(Records excerpted from a collection)
· · ·

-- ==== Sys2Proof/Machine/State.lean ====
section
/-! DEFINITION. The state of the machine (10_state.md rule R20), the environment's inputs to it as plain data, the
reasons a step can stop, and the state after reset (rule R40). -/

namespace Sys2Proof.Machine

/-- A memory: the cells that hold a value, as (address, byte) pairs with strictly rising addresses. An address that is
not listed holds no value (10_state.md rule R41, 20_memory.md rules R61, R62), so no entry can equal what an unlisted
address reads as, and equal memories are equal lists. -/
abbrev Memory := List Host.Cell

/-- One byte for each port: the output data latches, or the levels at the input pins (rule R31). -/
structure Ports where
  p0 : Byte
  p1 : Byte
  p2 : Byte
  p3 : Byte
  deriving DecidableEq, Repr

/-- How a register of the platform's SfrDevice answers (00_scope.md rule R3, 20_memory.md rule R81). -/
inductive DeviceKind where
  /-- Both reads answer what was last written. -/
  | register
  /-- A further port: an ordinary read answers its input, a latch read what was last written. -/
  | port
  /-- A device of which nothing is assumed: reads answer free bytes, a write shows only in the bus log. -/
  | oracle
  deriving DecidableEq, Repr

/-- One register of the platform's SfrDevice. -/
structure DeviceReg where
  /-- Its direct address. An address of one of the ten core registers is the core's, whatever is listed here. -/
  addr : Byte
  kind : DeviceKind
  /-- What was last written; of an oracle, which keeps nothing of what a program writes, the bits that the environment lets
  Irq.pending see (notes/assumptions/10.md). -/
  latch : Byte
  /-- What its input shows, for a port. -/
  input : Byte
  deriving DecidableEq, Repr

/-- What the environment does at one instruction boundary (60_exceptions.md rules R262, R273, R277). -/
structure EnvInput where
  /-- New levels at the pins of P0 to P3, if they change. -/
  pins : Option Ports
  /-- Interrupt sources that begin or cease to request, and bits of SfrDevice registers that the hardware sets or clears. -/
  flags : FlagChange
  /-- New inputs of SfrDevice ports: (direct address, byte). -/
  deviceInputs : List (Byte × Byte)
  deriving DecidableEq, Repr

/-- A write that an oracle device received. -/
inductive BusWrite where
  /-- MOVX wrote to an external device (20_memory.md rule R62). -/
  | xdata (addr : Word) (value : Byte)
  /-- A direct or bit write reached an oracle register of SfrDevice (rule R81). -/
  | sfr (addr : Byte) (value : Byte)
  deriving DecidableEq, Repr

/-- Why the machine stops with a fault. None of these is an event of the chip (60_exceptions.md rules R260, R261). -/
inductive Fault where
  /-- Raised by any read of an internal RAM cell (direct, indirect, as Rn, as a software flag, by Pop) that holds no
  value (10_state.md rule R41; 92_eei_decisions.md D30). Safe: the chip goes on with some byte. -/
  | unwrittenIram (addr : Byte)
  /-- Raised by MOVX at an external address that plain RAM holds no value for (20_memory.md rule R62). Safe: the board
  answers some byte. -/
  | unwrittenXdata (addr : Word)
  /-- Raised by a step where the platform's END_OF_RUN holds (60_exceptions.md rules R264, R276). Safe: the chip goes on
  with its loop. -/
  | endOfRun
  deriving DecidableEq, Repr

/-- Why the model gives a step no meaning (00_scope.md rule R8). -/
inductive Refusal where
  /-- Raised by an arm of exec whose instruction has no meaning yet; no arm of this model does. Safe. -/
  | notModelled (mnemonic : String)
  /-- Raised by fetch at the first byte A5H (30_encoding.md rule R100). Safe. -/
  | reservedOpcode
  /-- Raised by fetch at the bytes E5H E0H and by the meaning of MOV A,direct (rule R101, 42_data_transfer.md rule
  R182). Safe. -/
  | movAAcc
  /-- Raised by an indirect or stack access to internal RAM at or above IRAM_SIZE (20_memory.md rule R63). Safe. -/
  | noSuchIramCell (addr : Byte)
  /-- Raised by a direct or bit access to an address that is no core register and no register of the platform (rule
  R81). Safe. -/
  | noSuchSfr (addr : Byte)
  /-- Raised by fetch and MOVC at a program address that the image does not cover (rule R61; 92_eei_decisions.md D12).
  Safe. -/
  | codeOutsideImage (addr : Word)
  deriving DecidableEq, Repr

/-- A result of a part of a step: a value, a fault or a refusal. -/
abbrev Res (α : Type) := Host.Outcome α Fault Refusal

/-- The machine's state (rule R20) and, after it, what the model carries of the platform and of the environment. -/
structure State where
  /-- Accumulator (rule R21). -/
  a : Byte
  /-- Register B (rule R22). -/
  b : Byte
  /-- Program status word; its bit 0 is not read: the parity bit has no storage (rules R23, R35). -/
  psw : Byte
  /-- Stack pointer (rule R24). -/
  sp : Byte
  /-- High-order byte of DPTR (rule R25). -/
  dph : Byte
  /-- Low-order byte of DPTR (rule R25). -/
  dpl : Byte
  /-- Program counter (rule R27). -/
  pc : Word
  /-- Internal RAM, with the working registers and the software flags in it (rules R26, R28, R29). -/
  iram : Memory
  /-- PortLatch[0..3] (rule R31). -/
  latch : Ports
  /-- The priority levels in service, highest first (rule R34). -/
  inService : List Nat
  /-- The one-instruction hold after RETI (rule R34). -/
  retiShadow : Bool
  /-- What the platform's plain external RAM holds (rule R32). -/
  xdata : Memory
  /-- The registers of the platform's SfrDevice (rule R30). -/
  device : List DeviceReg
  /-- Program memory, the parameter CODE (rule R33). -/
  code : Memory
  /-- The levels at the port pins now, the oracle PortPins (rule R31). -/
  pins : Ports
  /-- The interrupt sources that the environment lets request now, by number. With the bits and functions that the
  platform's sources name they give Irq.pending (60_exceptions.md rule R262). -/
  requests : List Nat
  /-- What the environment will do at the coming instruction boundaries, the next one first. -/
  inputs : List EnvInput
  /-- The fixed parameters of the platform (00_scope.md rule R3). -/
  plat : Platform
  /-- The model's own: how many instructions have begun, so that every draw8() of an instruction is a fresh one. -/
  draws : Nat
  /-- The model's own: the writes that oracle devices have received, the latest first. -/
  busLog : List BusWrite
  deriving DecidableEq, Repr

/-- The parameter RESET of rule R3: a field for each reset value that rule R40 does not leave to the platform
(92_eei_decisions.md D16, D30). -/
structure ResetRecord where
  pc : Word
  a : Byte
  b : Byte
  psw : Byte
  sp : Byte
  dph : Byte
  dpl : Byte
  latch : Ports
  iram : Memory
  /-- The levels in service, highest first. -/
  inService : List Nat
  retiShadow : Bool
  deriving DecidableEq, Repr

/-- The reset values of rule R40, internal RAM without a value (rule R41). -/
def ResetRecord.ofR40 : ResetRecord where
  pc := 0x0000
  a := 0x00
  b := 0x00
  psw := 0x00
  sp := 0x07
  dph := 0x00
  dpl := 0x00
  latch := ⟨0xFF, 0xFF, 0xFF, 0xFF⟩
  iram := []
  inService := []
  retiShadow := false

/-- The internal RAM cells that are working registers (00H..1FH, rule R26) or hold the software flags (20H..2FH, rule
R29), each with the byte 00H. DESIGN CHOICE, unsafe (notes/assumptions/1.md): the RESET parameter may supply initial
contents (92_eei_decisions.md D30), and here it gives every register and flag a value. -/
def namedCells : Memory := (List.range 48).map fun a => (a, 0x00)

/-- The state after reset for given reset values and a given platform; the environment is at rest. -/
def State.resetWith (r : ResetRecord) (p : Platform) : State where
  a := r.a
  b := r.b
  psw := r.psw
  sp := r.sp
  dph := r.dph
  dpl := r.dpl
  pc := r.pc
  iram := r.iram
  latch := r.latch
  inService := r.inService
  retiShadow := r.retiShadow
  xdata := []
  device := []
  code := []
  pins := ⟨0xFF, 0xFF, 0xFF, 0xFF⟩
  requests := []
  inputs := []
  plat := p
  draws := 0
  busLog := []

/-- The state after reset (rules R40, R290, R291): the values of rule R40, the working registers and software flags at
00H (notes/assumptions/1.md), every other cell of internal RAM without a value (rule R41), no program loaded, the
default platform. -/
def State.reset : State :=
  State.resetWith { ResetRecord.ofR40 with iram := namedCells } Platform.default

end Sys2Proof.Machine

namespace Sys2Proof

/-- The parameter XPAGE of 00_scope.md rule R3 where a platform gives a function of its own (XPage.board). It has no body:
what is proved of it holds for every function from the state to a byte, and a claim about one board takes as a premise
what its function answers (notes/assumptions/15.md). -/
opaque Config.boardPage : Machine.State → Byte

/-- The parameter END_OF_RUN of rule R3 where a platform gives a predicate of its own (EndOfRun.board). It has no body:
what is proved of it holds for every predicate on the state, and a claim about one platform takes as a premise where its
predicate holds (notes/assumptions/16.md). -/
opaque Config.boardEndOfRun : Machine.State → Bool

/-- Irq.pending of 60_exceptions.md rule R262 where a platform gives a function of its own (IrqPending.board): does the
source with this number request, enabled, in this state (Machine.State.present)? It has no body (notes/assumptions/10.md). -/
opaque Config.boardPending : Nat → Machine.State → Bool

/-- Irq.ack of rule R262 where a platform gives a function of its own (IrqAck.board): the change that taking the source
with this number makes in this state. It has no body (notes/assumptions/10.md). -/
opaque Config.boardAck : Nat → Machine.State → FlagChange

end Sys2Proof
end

· · ·

* [What is needed]
Look above for the line with "(rule R24). -/"; retype exactly that line, every line after it up to the line with "retiShadow := false", and that line too, nothing else.

* [Solution for this exercise]
  /-- Stack pointer (rule R24). -/
  sp : Byte
  /-- High-order byte of DPTR (rule R25). -/
  dph : Byte
  /-- Low-order byte of DPTR (rule R25). -/
  dpl : Byte
  /-- Program counter (rule R27). -/
  pc : Word
  /-- Internal RAM, with the working registers and the software flags in it (rules R26, R28, R29). -/
  iram : Memory
  /-- PortLatch[0..3] (rule R31). -/
  latch : Ports
  /-- The priority levels in service, highest first (rule R34). -/
  inService : List Nat
  /-- The one-instruction hold after RETI (rule R34). -/
  retiShadow : Bool
  /-- What the platform's plain external RAM holds (rule R32). -/
  xdata : Memory
  /-- The registers of the platform's SfrDevice (rule R30). -/
  device : List DeviceReg
  /-- Program memory, the parameter CODE (rule R33). -/
  code : Memory
  /-- The levels at the port pins now, the oracle PortPins (rule R31). -/
  pins : Ports
  /-- The interrupt sources that the environment lets request now, by number. With the bits and functions that the
  platform's sources name they give Irq.pending (60_exceptions.md rule R262). -/
  requests : List Nat
  /-- What the environment will do at the coming instruction boundaries, the next one first. -/
  inputs : List EnvInput
  /-- The fixed parameters of the platform (00_scope.md rule R3). -/
  plat : Platform
  /-- The model's own: how many instructions have begun, so that every draw8() of an instruction is a fresh one. -/
  draws : Nat
  /-- The model's own: the writes that oracle devices have received, the latest first. -/
  busLog : List BusWrite
  deriving DecidableEq, Repr

/-- The parameter RESET of rule R3: a field for each reset value that rule R40 does not leave to the platform
(92_eei_decisions.md D16, D30). -/
structure ResetRecord where
  pc : Word
  a : Byte
  b : Byte
  psw : Byte
  sp : Byte
  dph : Byte
  dpl : Byte
  latch : Ports
  iram : Memory
  /-- The levels in service, highest first. -/
  inService : List Nat
  retiShadow : Bool
  deriving DecidableEq, Repr

/-- The reset values of rule R40, internal RAM without a value (rule R41). -/
def ResetRecord.ofR40 : ResetRecord where
  pc := 0x0000
  a := 0x00
  b := 0x00
  psw := 0x00
  sp := 0x07
  dph := 0x00
  dpl := 0x00
  latch := ⟨0xFF, 0xFF, 0xFF, 0xFF⟩
  iram := []
  inService := []
  retiShadow := false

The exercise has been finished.